Of course, there is no special problem in the attachment of, or the levy of execution upon, the interest of a tenant in common without right of survivorship, either in its evaluation or in any other respect. Starr v. Leavitt, 2 Conn. 243, 246; Remmington v. Cady, 10 Conn. 44, 49. That was the interest involved in the case at bar from the moment the severance took place. Smith v. Starkweather, 5 Day 207, 210; 14 Am.Jur. 86, 14.

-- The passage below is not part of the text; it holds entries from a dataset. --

@[simp] theorem beginStep_key (s : State) : (beginStep s).key = s.key := rfl
@[simp] theorem beginStep_params (s : State) : (beginStep s).params = s.params := rfl

@[simp] theorem unknownWord_key (s : State) : (unknownWord s).key = s.key := rfl
@[simp] theorem unknownWord_params (s : State) : (unknownWord s).params = s.params := rfl

@[simp] theorem endStep_key (s : State) : (endStep s).key = s.key := by simp [endStep_fields]
@[simp] theorem endStep_params (s : State) : (endStep s).params = s.params := by simp [endStep_fields]

/-! ## The handlers -/

/-- The handlers with two outcomes are split on their condition; each other one writes pieces of state by name, none of
them the keypad or the parameters. -/
theorem exec_keeps_key_params {i : Instr} {s t : State} (h : exec i s = .next t) :
    t.key = s.key ∧ t.params = s.params := by
  cases i with
  | ret =>
    rcases Nat.eq_zero_or_pos s.sp.val with hsp | hsp
    · rw [exec_ret_of_empty hsp] at h
      cases h
      simp
    · rw [exec_ret_of_pos hsp] at h
      cases h
      simp
  | call nnn =>
    rcases Nat.lt_or_eq_of_le (Nat.le_of_lt_succ s.sp.isLt) with hsp | hsp
    · rw [exec_call_of_lt nnn hsp] at h
      cases h
      simp
    · rw [exec_call_of_full nnn hsp] at h
      cases h
      simp
  | ldVxK x =>
    cases hk : firstKey s.key with
    | some k =>
      rw [exec_ldVxK_of_some x hk] at h
      cases h
      simp
    | none =>
      rw [exec_ldVxK_of_none x hk] at h
      cases h
      simp
  | _ =>
    cases h
    exact ⟨rfl, rfl⟩

/-! ## The statements -/

/-- Settles O43, by the cases of a step: the handler's case is `exec_keeps_key_params`, the others write the report, `pc`,
the fault status and the timers at most. -/
theorem noStepWritesKeypadOrParameters : Obligations.NoStepWritesKeypadOrParameters := by
  intro s t h
  obtain ⟨-, rfl⟩ | ⟨-, -, rfl⟩ | ⟨w, i, u, -, -, -, hu, rfl⟩ | ⟨w, e, -, -, -, rfl⟩ := step_cases h
  · simp
  · simp
  · simpa using exec_keeps_key_params hu
  · simp

/-- The default font is what unlisted memory reads as, so storing it at reset lists nothing. -/
theorem storeBytes_defaultFont : storeBytes 0 0 defaultFont.toList [] = [] := by decide

/-- Settles O48: the default block's FONT leaves memory unlisted, and `resetWith` changes nothing else of `State.reset`. -/
theorem modelsResetIsTheDefaultBlocks : Obligations.ModelsResetIsTheDefaultBlocks := by
  refine ⟨?_, rfl, rfl⟩
  rw [resetWith, show defaultParams.font = defaultFont from rfl, storeBytes_defaultFont]
  rfl

end Sys2Proof.Machine
end

section
/-! Facts about the parts of a step and the host's TICK that the proofs below share. -/

namespace Sys2Proof.Machine

/-- The stack pointer names a free slot, or the stack is full (10 R29). -/
theorem sp_lt_or_full (s : State) : s.sp.val < 16 ∨ s.sp.val = 16 := by omega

The defendant places great reliance on the case of Smith v. Gilbert, 71 Conn. 149, 41 A. 284. That case involved a suit against a nonresident and jurisdiction existed only if, and to the extent that, property of the defendant located within this state could be appropriated to the satisfaction of any judgment which might be rendered against him. Id., 153. The court held that a contingent remainder in the defendant son in real property the life use of which had been devised to his mother was not subject to attachment because his interest was "not one the true value of which can, under present circumstances, be ascertained . . . with reasonable precision." Id., 156. The facts of that case amply distinguish it from the situation here, where, upon severance, the survivorship provision was destroyed.
As the law day fixed in the judgment has passed during the pendency of this appeal, it will be necessary for the Court of Common Pleas to modify the judgment by fixing a new law day. Swift Upson Lumber Co. v. W. L. Hatch Co., 115 Conn. 494, 498, 162 A. 19; see Practice Book 205.